Whenever the word "same" turns up in a line below, that line should be copied.

Top of Supplied material

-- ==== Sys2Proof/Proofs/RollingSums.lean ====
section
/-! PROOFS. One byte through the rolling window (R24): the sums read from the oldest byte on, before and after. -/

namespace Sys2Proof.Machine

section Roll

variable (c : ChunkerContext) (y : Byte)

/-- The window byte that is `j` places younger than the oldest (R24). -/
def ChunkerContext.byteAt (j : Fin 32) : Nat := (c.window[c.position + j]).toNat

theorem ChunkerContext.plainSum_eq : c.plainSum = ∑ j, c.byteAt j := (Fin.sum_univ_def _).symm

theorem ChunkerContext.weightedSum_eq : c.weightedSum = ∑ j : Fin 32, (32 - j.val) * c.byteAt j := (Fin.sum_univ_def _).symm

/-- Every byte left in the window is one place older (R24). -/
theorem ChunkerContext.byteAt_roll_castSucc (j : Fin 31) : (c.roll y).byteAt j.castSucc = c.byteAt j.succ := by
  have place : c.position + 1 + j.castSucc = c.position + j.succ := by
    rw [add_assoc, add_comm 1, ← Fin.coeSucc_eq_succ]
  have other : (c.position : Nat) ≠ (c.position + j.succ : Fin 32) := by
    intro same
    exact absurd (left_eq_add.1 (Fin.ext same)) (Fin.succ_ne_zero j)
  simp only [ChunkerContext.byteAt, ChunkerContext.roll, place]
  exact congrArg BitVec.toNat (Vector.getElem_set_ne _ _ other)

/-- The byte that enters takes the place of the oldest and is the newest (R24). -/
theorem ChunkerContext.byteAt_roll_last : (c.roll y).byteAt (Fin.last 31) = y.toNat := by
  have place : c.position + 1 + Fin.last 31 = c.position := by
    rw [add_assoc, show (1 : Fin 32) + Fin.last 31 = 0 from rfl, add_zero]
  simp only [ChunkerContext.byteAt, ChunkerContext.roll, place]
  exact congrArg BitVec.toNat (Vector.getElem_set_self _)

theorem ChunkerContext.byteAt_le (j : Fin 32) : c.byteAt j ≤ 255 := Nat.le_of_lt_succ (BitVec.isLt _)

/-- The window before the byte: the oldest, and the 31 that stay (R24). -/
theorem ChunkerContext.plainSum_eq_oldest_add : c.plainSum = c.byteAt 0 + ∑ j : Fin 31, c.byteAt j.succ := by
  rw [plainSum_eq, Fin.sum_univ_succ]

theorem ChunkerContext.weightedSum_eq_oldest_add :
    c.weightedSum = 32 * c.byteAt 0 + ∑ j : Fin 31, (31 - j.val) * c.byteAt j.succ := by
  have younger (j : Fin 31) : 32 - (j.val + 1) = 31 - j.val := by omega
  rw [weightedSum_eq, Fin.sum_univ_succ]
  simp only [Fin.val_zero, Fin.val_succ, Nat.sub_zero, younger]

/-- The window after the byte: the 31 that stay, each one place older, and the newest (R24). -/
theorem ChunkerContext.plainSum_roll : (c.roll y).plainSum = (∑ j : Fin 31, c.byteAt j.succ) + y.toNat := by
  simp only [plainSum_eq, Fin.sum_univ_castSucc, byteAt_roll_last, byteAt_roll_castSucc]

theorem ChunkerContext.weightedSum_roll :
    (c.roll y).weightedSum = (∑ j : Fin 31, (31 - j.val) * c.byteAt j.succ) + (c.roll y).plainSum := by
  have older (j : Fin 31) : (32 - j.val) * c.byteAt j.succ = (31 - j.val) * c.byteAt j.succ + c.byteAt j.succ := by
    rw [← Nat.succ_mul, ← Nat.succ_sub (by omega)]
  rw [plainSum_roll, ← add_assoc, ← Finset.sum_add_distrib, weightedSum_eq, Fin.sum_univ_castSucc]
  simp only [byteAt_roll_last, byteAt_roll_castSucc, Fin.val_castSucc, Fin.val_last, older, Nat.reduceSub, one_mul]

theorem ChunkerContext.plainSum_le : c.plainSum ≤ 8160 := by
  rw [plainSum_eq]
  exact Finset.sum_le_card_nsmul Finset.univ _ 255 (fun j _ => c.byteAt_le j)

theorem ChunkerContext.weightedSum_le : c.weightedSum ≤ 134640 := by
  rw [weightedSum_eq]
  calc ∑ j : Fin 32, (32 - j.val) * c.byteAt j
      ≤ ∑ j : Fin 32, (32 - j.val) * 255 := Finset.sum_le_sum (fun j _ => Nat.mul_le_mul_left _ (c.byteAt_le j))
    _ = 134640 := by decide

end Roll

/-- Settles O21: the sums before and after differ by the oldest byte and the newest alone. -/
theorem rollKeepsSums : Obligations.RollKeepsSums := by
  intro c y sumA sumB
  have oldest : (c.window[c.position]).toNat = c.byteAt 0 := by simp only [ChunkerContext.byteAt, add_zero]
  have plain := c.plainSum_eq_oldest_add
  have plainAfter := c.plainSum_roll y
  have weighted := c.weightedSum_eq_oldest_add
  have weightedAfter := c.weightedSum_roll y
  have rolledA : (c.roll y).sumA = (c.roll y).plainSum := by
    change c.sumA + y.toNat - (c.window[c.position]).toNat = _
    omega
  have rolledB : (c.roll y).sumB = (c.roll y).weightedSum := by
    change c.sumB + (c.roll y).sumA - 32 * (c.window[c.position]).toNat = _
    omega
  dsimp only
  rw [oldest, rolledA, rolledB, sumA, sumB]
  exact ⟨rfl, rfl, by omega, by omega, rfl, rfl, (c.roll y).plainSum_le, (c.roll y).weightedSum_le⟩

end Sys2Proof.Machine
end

Bottom of Supplied material

- [Exercise response]:
    intro same
    exact absurd (left_eq_add.1 (Fin.ext same)) (Fin.succ_ne_zero j)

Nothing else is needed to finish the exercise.